Hi everyone! Im in highschool and im going to be taking IB math this year, and we have to do a project at some point. So im planning on doing one about the rubiks cube. Ive already okayed this with my teacher but id like to get some of your ideas. Id like to talk about the degree of an algorithm ( how many times you have to do an alg. to return it to its original state I believe, correct?). I also want to talk about gods number and calculating that. I also want to explain how to calculate the possible permutations of a 3x3x3, a 7x7x7, and a 17x17x17 because its the largest cube that has been made to my knowledge. Now some of this stuff is completely over my head right now, but ive been learning. Any other ideas on what to talk about? And links to sites to help explain this to me in a relatively basic, high school level? If it helps in any way, my pr is 24 seconds for 3x3x3 and 4.84 for a 2x2x2, and I use 4LLL with F2L currently and Ortega, I practice 3x3x3 and 2x2x2 the most so I just posted those. Any help is appreciated, id really like to understand this.


----------



## Akiro (Jul 29, 2013)

For the number of permutations on a cube :
https://en.wikipedia.org/wiki/Rubik%27s_Cube#Permutations
And apply a similar idea for bigger cubes, adding the other center pieces in the product.


----------



## Ollie (Jul 29, 2013)

I've always liked this video by Dan Sarnelli. He explains how the total permutations of a 3x3x3 are calculated in a way I could understand and goes on to talk about fewest moves (which might be another topic of discussion.) 

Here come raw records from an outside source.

/-- For `GetIntExitsEarly` and `GetIntTakesTheFirstAcceptedDraw`: `GETINT 5, 3`, `GETINT 5, 5` and `GETINT -2^63, 2^63 - 1`: three ranges that exclude each other. -/
theorem witness_GetInt_ranges :
    operandMin (withRange st16 5 3) > operandMax (withRange st16 5 3) ∧
    operandMin (withRange st16 5 5) = operandMax (withRange st16 5 5) ∧
    operandMin (withRange st16 (-2 ^ 63) (2 ^ 63 - 1)) < operandMax (withRange st16 (-2 ^ 63) (2 ^ 63 - 1)) ∧
    (withRange st16 5 3).seeded = true := by decide +kernel

/-- Narrow and wide ranges next to the threshold, for `W = 64` and for `W = 8` (also `SamplingIsUnbiased`). -/
theorem witness_RangeAnalysisIsMinimal :
    (-2 ^ (64 - 1) ≤ (0 : Int) ∧ (0 : Int) < 2 ^ 63 - 1 ∧ (2 ^ 63 - 1 : Int) ≤ 2 ^ (64 - 1) - 1 ∧ (2 ^ 63 - 1 : Int) - 0 ≤ 2 ^ (64 - 1) - 1) ∧
    (-2 ^ (64 - 1) ≤ (-1 : Int) ∧ (2 ^ (64 - 1) - 1 : Int) < (2 ^ 63 - 1 : Int) - (-1)) ∧
    (8 % 8 = 0 ∧ -2 ^ (8 - 1) ≤ (-128 : Int) ∧ (127 : Int) ≤ 2 ^ (8 - 1) - 1 ∧ (2 ^ (8 - 1) - 1 : Int) < 127 - (-128)) := by decide

theorem witness_GetIntResultIsInRange :
    (∃ t, exec .getInt (withRange st16 5 5) = .next t ∧ t.err = .ok) ∧
    ∃ t, exec .eGetInt (withRange st32 5 5) = .next t ∧ t.err = .ok := by
  constructor
  · obtain ⟨t, ht⟩ : ∃ t, exec .getInt (withRange st16 5 5) = .next t := ⟨_, rfl⟩
    exact ⟨t, ht, by cases ht; rfl⟩
  · obtain ⟨t, ht⟩ : ∃ t, exec .eGetInt (withRange st32 5 5) = .next t := ⟨_, rfl⟩
    exact ⟨t, ht, by cases ht; rfl⟩

/-- The case `GeneratorExhausted` needs a cipher that rejects 128 times: `test_getInt_exhausted` shows it for `T_REVX`. -/
theorem witness_GetIntAdvancesOncePerDraw :
    (∃ t, exec .getInt (withRange st16 5 5) = .next t) ∧ ∃ t, exec .getInt (withRange st16 5 3) = .next t :=
  ⟨⟨_, rfl⟩, ⟨_, rfl⟩⟩

theorem witness_PowerOfTwoRangesNeedOneDraw :
    everyDrawAccepted (withRange st16 0 1) = true ∧ everyDrawAccepted (withRange st32 0 255) = true ∧
    everyDrawAccepted (withRange st32 (-2 ^ 63) (2 ^ 63 - 1)) = true ∧
    everyDrawAccepted (withRange st32 0 (2 ^ 63 - 1)) = true ∧ everyDrawAccepted (withRange st32 0 256) = false := by
  decide +kernel

/-- Every illegal length next to a legal one. -/
theorem witness_ReseedInstallsTheStagedSeed :
    ∀ slen ∈ [0, 15, 17, 31, 33, 63], slen ≤ 63 ∧ slen ≠ 16 ∧ slen ≠ 32 := by decide

theorem witness_BackendFollowsKeyLengthAndCapability :
    (∃ t, exec (.reseed 16) st32 = .next t) ∧ (∃ t, exec .eGetBytes st32 = .next t) ∧ (∃ t, exec .seekSet st16 = .next t) ∧
    (∃ t, step (doing st16 [write32 0x00 0x00002001]) = .next t ∧ t.seeded = true) ∧
    (st16.seeded = true → st16.bsel = backend st16.cap st16.keylen) :=
  ⟨⟨_, rfl⟩, ⟨_, rfl⟩, ⟨_, rfl⟩, ⟨_, rfl, rfl⟩, fun _ => rfl⟩

/-- Two different states with one staged seed, counter and pair of capability inputs, for both legal lengths. -/
theorem witness_ReseedForgetsTheOldStream :
    (16 = 16 ∨ 16 = 32) ∧ (32 = 16 ∨ 32 = 32) ∧ st16 ≠ st32 ∧ st16.seedin.toList.take 32 = st32.seedin.toList.take 32 ∧
    st16.pos = st32.pos ∧ st16.cap = st32.cap := by decide +kernel

/-- For `ErasureNeedsASeedOf32Bytes`, with `witness_seeded_and_unseeded`. -/
theorem witness_erasure_commands :
    ∀ i ∈ [Instr.eSeekSet, .eSeekInc, .eGetBytes, .eGetInt], i.isErasure = true := by decide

Perhaps the ultimate example -the Devil's algorithm aka Hamiltonian circuit.

Don't be a ****** either - cite these people in your work. The mental effort that goes into actually working these things out is incredible, and completely beyond most people.


----------



## sneaklyfox (Jul 30, 2013)

Pablo17 said:


> If it helps in any way, my pr is 24 seconds for 3x3x3 and 4.84 for a 2x2x2, and I use 4LLL with F2L currently and Ortega, I practice 3x3x3 and 2x2x2 the most so I just posted those. Any help is appreciated, id really like to understand this.



lol... knowing how to solve a Rubik's cube and the math behind it are very separate things. It's like non-cubers thinking that cubers are math whizzes.

But anyway, cool idea. I saw a youtube video about similar things. You could check out a few of them by searching "numberphile rubik's cube".


----------



## Sa967St (Jul 30, 2013)

Are you talking about the 4000-word extended essay for IB? If so, mine was a comparison of different 3x3x3 methods based on case and skip probabilities. If you decide to do something based on math, I strongly suggest you do your own calculations instead of searching around for it.


----------



## Pablo17 (Jul 31, 2013)

I was actually debating if I should do it as a video project for IB Math or if I would do it for the essay. And don't worry, I will definitely sight all my sources!


----------